Opinião

É tempo de dar oportunidade aos jovens

Carla Mouro

Carla Mouro

Presidente Executiva da Fundação da Juventude

6 janeiro 2023 15:26

Mais do que nunca, é fundamental que os jovens – o presente e futuro do país – estejam no centro da decisão política e na estratégia do tecido empresarial

6 janeiro 2023 15:26

Será 2023 o ano dos jovens? Será certamente o ano de, mais do que nunca, os jovens estarem no centro das decisões. E, mais do que isso, serem parte ativa desse processo.

Certamente que 2023 será um ano de novos e mais desafios. As previsões mostram-nos um abrandamento na economia e o consecutivo impacto da inflação. E não é novidade nenhuma: está a (e vai) afetar a vida de todos, a todos os níveis, pessoal e profissional. Neste contexto global de incerteza, os jovens, sobretudo os mais vulneráveis serão, certamente, um dos grupos mais afetados.

Faz parte dos discursos habituais pensar nos jovens como o “futuro do país”, principalmente num contexto onde a população envelhece a cada ano que passa. Estamos conscientes, e acredito que os jovens são, já, o presente. São em 2022 e são (serão) em 2023.

Recentemente, vários estudos mostraram-nos que os jovens em Portugal enfrentam, hoje, vários desafios quando comparados com a juventude na Europa.

Em primeiro lugar, são da geração mais qualificada, são dos que dependem mais financeiramente dos pais e, por isso, saem mais tarde de casa, são dos que mais descontentes estão com a sua condição financeira, são dos que apresentam maior taxa de abstenção e dos que, nesse grupo, têm uma maior fatia de jovens NEET, que não estudam, não trabalham, nem estão em formação (para integrar o mercado de trabalho ou retomar os estudos).

Em segundo lugar, esta é, sem dúvida, uma geração ativa e participativa. Ao contrário do que se pensa ou diz sobre o “alheamento” dos jovens face aos problemas comunitários, sociais ou políticos, a verdade é que os estudos mais recentes também nos mostram que os jovens, apesar de terem uma atitude cívica e pensamento crítico muito ativos, não se revêm, ao mesmo tempo, nas habituais formas de participação.
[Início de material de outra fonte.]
-- ==== Sys2Proof/Machine/Operands.lean ====
section
/-!
DEFINITION. Operands of vector words (R33 to R38, R65, R126, R144), and the one shape in which every vector word runs
(R125, R127, R128, R143): checks, stamp, readiness, domain check, effect.
-/

namespace Sys2Proof.Machine

open Host (Outcome)

/-- An operand field as read by R33, or as a mask number (R135). -/
inductive Opnd
  | unused
  | vreg (n : Nat)
  | byp (n : Nat)
  | const (n : Nat)
  | scalar (n : Nat)
  | lane
  | lit (k : Nat)
  | walk (w post : Nat) (off : Int)
  | imm (p : Nat)
  | mask (n : Nat)
  deriving DecidableEq, Repr

/-- How a word uses an operand field (R129, R145); `t` is the element type the field is read or written with. -/
inductive Use
  | no
  | rd (t : Nat)
  | wr (t : Nat)
  | rw (t : Nat)
  /-- A vector register, written or read. -/
  | regWr (t : Nat)
  | regRd (t : Nat)
  | maskWr
  | maskRd
  /-- A control immediate, and a count, which may be a scalar (R144). -/
  | ctl
  | cnt
  /-- The scalar base and the index of VGATH and VSCAT (R158). -/
  | base
  | idx
  /-- The 16 lines that CBLD reads (R161). -/
  | image
  deriving DecidableEq, Repr

/-- The kinds of R33; none where the field is illegal. -/
def parseOpnd (lits f : Nat) : Option Opnd :=
  match bitsAt f 18 2 with
  | 0 => if bitsAt f 9 9 = 0 ∧ bitsAt f 0 9 < 384 then some (.vreg (bitsAt f 0 9)) else none
  | 1 =>
    match bitsAt f 15 3 with
    | 0 => if bitsAt f 3 12 = 0 then some (.byp (bitsAt f 0 3)) else none
    | 1 => if bitsAt f 8 7 = 0 then some (.const (bitsAt f 0 8)) else none
    | 2 =>
      if bitsAt f 5 10 = 0 ∧ 1 ≤ bitsAt f 0 5 ∧ bitsAt f 0 5 ≤ 27 then some (.scalar (bitsAt f 0 5)) else none
    | 3 => if bitsAt f 0 15 = 0 then some .lane else none
    | 4 => if bitsAt f 1 14 = 0 ∧ bitsAt f 0 1 < lits then some (.lit (bitsAt f 0 1)) else none
    | _ => none
  | 2 => if bitsAt f 12 2 = 3 then none else some (.walk (bitsAt f 14 4) (bitsAt f 12 2) (signed 12 (bitsAt f 0 12)))
  | _ => some (.imm (bitsAt f 0 18))

/-- An operand that gives every lane one value, against its type (R38, R126). -/
def sourceOk (pos t : Nat) : Opnd → Bool
  | .imm _ => pos == 2 && !(t == 5 || t == 6 || t == 7 || t == 8 || t == 14)
  | .lane => !(t == 5 || t == 14)
  | _ => true

/-- A mask number as an operand field (R135, R136). -/
def parseMask (f : Nat) (wr : Bool) : Option Opnd :=
  if bitsAt f 3 17 = 0 ∧ (wr = false ∨ bitsAt f 0 3 ≠ 0) then some (.mask (bitsAt f 0 3)) else none

/-- A field at position `pos` (0 D, 1 A, 2 B) under its use; none where it raises illegal operand (R33, R34, R144). -/
def Use.parse (u : Use) (pos lits f : Nat) : Option Opnd :=
  match u with
  | .no => if f = 0 then some .unused else none
  | .rd t => (parseOpnd lits f).filter (sourceOk pos t)
  | .wr _ => (parseOpnd lits f).filter (fun o => match o with | .vreg _ => true | .walk _ _ _ => true | _ => false)
  | .rw _ => (parseOpnd lits f).filter (fun o => match o with | .vreg _ => true | .walk _ _ _ => true | _ => false)
  | .regWr _ => (parseOpnd lits f).filter (fun o => match o with | .vreg _ => true | _ => false)
  | .regRd _ => (parseOpnd lits f).filter (fun o => match o with | .vreg _ => true | _ => false)
  | .maskWr => parseMask f true
  | .maskRd => parseMask f false
  | .ctl => (parseOpnd lits f).filter (fun o => match o with | .imm _ => true | _ => false)
  | .cnt => (parseOpnd lits f).filter (fun o => match o with | .imm _ => true | .scalar _ => true | _ => false)
  | .base => (parseOpnd lits f).filter (fun o => match o with | .scalar _ => true | _ => false)
  | .idx => (parseOpnd lits f).filter (fun o => match o with | .vreg _ => true | .byp _ => true | _ => false)
  | .image => (parseOpnd lits f).filter (fun o => match o with | .walk _ _ _ => true | _ => false)

/-- The element type of a use. -/
def Use.ty : Use → Nat
  | .rd t => t
  | .wr t => t
  | .rw t => t
  | .regWr t => t
  | .regRd t => t
  | .idx => 13
  | _ => 0

/-- Lines of an operand of type `t` (R35). -/
def typeLines (t : Nat) : Nat :=
  match typeBits t with
  | 32 => 4
  | 16 => 2
  | _ => 1

/-- Lines a use reaches through a strided operand (R35, R161). -/
def Use.lines (u : Use) : Nat := if u = .image then 16 else typeLines u.ty

/-- Fields of a walk register (R35). -/
def walkBase (w : U64) : Nat := bitsAt w.toNat 0 13
def walkStride (w : U64) : Int := signed 13 (bitsAt w.toNat 13 13)
def walkStep (w : U64) : Int := signed 13 (bitsAt w.toNat 26 13)
def walkWrap (w : U64) : Nat := bitsAt w.toNat 39 13

/-- A line `delta` lines after a walk's base (R35). -/
def walkAt (w : U64) (delta : Int) : Int :=
  let b := walkBase w
  let r := walkWrap w
  if r = 0 then b + delta
  else
    let o := b - b % r
    o + ((b - o : Nat) + delta) % r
É neste cenário que entramos em 2023. Acresce, naturalmente, o contexto económico que se adivinha para o próximo ano. Não há dúvidas de que os jovens serão – como têm sido– um dos grupos mais afetados. A memória recente mostra-nos que, face a este panorama e à falta de qualidade do emprego jovem, são eles, os jovens, os mais impactados, seja por condições precárias, seja pelo desemprego.

E, infelizmente, não fica por aí. Mais do que nunca (e finalmente), falamos da saúde mental e do impacto na sociedade. São também os jovens, mais preocupados e inseguros, que estão no grupo mais afetado. As preocupações sobre o futuro, o equilíbrio entre a vida profissional e pessoal, a instabilidade e dificuldades financeiras estão na base deste problema.

E o “futuro do país” como fica? Mais do que nunca, é fundamental que os jovens – o presente e futuro do país – estejam no centro da decisão política e na estratégia do tecido empresarial.

E os jovens sabem disso. Os jovens têm o poder de determinar como será o futuro. As novas formas de trabalhar, de estar, de socializar ou viver implicam mudanças por parte de empresas, decisores políticos e da própria sociedade civil. Esta geração, que descrevia acima, sabe também o que quer. Sabe que ideias defende, os empregos que os concretizam, e como a participação cívica e ativa é fundamental, a todos os níveis. E sabe, principalmente, que quer ser ouvida e valorizada por isso.

Será 2023 o ano de todos estes agentes se unirem para trabalhar no presente e futuro?